▶ Task objective: From the listing below, reproduce word for word the part that opens with the line containing "and remainder of R9 (entry 14). -/" and closes with the line containing "significant (R165). -/"; reproduce nothing else.

▶ Supplied records:
-- ==== Sys2Proof/Machine/Drawing.lean ====
section
/-! DEFINITION. The functions every drawing command is built from (40_clip_and_common.md R150 to R166): the clip engine, the
colour conversions, the blend, PutWindow and the drawing wrappers. -/

namespace Sys2Proof.Machine

/-! ## The clip engine (R150 to R153) -/

/-- `VIS(X, Y, vx0, vy0, vx1, vy1)` (R151). -/
structure Vis where
  X : Int
  Y : Int
  vx0 : Int
  vy0 : Int
  vx1 : Int
  vy1 : Int
  deriving DecidableEq, Repr

/-- `Clip(x, y, w, h)` in logical coordinates; `none` is the rule's NONE (R151). -/
def clip (c : Canvas) (x y w h : Int) : Option Vis :=
  if w ≤ 0 ∨ h ≤ 0 then none
  else
    let X := x + s16 c.originX
    let Y := y + s16 c.originY
    let vx0 := max X (s16 c.clipX1)
    let vx1 := min (X + w) (s16 c.clipX2)
    let vy0 := max Y (s16 c.clipY1)
    let vy1 := min (Y + h) (s16 c.clipY2)
    if vx1 ≤ vx0 ∨ vy1 ≤ vy0 then none else some ⟨X, Y, vx0, vy0, vx1, vy1⟩

/-- `SrcIndex(vx, vy) = (vy - Y) * w + (vx - X)` (R151). -/
def srcIndex (v : Vis) (w vx vy : Int) : Int := (vy - v.Y) * w + (vx - v.X)

/-! ## Colours (R15, R154 to R157) -/

/-- Red of an RGB565 colour, `c[15:11]` (R15). -/
def red5 (c : Half) : BitVec 5 := c.extractLsb' 11 5

/-- Green, `c[10:5]` (R15). -/
def green6 (c : Half) : BitVec 6 := c.extractLsb' 5 6

/-- Blue, `c[4:0]` (R15). -/
def blue5 (c : Half) : BitVec 5 := c.extractLsb' 0 5

/-- `Expand888(c)`: "each channel's low clear bits are forced to `1`" where the channel is nonzero (R154). -/
def expand888 (c : Half) : Word :=
  let r8 : Byte := if red5 c = 0#5 then 0#8 else red5 c ++ 7#3
  let g8 : Byte := if green6 c = 0#6 then 0#8 else green6 c ++ 3#2
  let b8 : Byte := if blue5 c = 0#5 then 0#8 else blue5 c ++ 7#3
  0#8 ++ r8 ++ g8 ++ b8

/-- `Quant565(v) = {v[23:19], v[15:10], v[7:3]}` (R155). -/
def quant565 (v : Word) : Half := v.extractLsb' 19 5 ++ v.extractLsb' 10 6 ++ v.extractLsb' 3 5

/-- `ToFB(c)` (R156). -/
def toFB (d : Depth) (c : Half) : Word :=
  match d with
  | .d16 => c.setWidth 32
  | .d32 => expand888 c

/-- `FromFB(v)` (R156). -/
def fromFB (d : Depth) (v : Word) : Half :=
  match d with
  | .d16 => v.setWidth 16
  | .d32 => quant565 v

/-- One channel of the blend, `floor((fg * a + bg * (32 - a)) / 32)` (R157). -/
def blendChannel (fg bg : Nat) (a : Int) : Int := ((fg : Int) * a + (bg : Int) * (32 - a)) / 32

/-- `Blend(fg, bg, a)`, per channel (R157). -/
def blend (fg bg : Half) (a : Int) : Half :=
  BitVec.ofInt 5 (blendChannel (red5 fg).toNat (red5 bg).toNat a)
    ++ BitVec.ofInt 6 (blendChannel (green6 fg).toNat (green6 bg).toNat a)
    ++ BitVec.ofInt 5 (blendChannel (blue5 fg).toNat (blue5 bg).toNat a)

/-- The spread of a colour into separated lanes: green in bits 26:21, red in 15:11, blue in 4:0 (R166). -/
def spreadLanes (c : Half) : Word := (c.setWidth 32 ||| (c.setWidth 32 <<< 16)) &&& 0x07E0F81F#32

/-- The blend in packed lanes, an implementation note of R166 that "realises rule R157 exactly" for `a` in 0..31; no command
uses it, `blend` is the definition. -/
def packedBlend (fg bg : Half) (a : Nat) : Half :=
  let d := (spreadLanes fg - spreadLanes bg) * BitVec.ofNat 32 a
  let r := ((d >>> 5) + spreadLanes bg) &&& 0x07E0F81F#32
  (r ||| (r >>> 16)).setWidth 16

/-! ## Writing pixels (R158 to R160) -/

/-- The colour of a pixel, which may read `Mem` (R158). -/
abbrev Colour := Memory → Int → Int → Half

/-- The shadow-mode loop of PutWindow: for each point in order, the colour is read and then the pixel is written (R111, R158). -/
def paint (s : State) (f : Colour) (m : Memory) : List (Int × Int) → Memory
  | [] => m
  | p :: ps => paint s f (fbWriteIn s m p.1 p.2 (toFB s.params.depth (f m p.1 p.2))) ps

/-- `PutWindow(vx0, vy0, vx1, vy1, f)`: the shadow buffer and the dirty rectangle, or one session on the sink port (R158). With
`clip` and `dirtyUnion` it is what R162's four properties are about. -/
def putWindow (vx0 vy0 vx1 vy1 : Int) (f : Colour) (s : State) : State :=
  if s.fb.en then
    { s with mem := paint s f s.mem (rectPoints vx0 vy0 vx1 vy1)
             dirty := dirtyUnion vx0 vy0 (vx1 - 1) (vy1 - 1) s.dirty }
  else
    emit (session vx0 vy0 (vx1 - 1) (vy1 - 1) ((rectPoints vx0 vy0 vx1 vy1).map fun p => f s.mem p.1 p.2)) s

/-- `DrawWindow(x, y, w, h, g)`, `g` the colour at a logical position (R159, R162 (a)). -/
def drawWindow (x y w h : Int) (g : Colour) (s : State) : State :=
  match clip s.canvas x y w h with
  | none => s
  | some v =>
    putWindow v.vx0 v.vy0 v.vx1 v.vy1
      (fun m vx vy => g m (vx - s16 s.canvas.originX) (vy - s16 s.canvas.originY)) s

/-- `DrawRect(x, y, w, h, c)` (R159). -/
def drawRect (x y w h : Int) (c : Half) (s : State) : State := drawWindow x y w h (fun _ _ _ => c) s

/-- `DrawPixel(x, y, c)` (R159). -/
def drawPixel (x y : Int) (c : Half) (s : State) : State := drawRect x y 1 1 c s

/-! ## The bit reader (R165) -/

/-- `FetchBit(b, k)`, most significant bit first (R73, R165). A negative `k` follows the same formula with the floor division
and remainder of R9 (entry 14). -/
def fetchBit (m : Memory) (b : Word) (k : Int) : Bool :=
  (Memory.read m (wrap32 ((b.toNat : Int) + k / 8))).getLsbD (7 - k % 8).toNat

/-- `FetchU(b, k, n)`: the first bit is the most significant (R165). -/
def fetchU (m : Memory) (b : Word) (k : Int) (n : Nat) : Nat :=
  (List.range n).foldl (fun (acc : Nat) (i : Nat) => 2 * acc + (fetchBit m b (k + (i : Int))).toNat) 0

/-- `FetchS(b, k, n) = sext_n(FetchU(b, k, n))` (R165). -/
def fetchS (m : Memory) (b : Word) (k : Int) (n : Nat) : Int := sext n (fetchU m b k n)

/-- `AlignUp8(k)` (R165). -/
def alignUp8 (k : Nat) : Nat := (k + 7) / 8 * 8

end Sys2Proof.Machine
end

▶ Problem solution:
and remainder of R9 (entry 14). -/
def fetchBit (m : Memory) (b : Word) (k : Int) : Bool :=
  (Memory.read m (wrap32 ((b.toNat : Int) + k / 8))).getLsbD (7 - k % 8).toNat

/-- `FetchU(b, k, n)`: the first bit is the most significant (R165). -/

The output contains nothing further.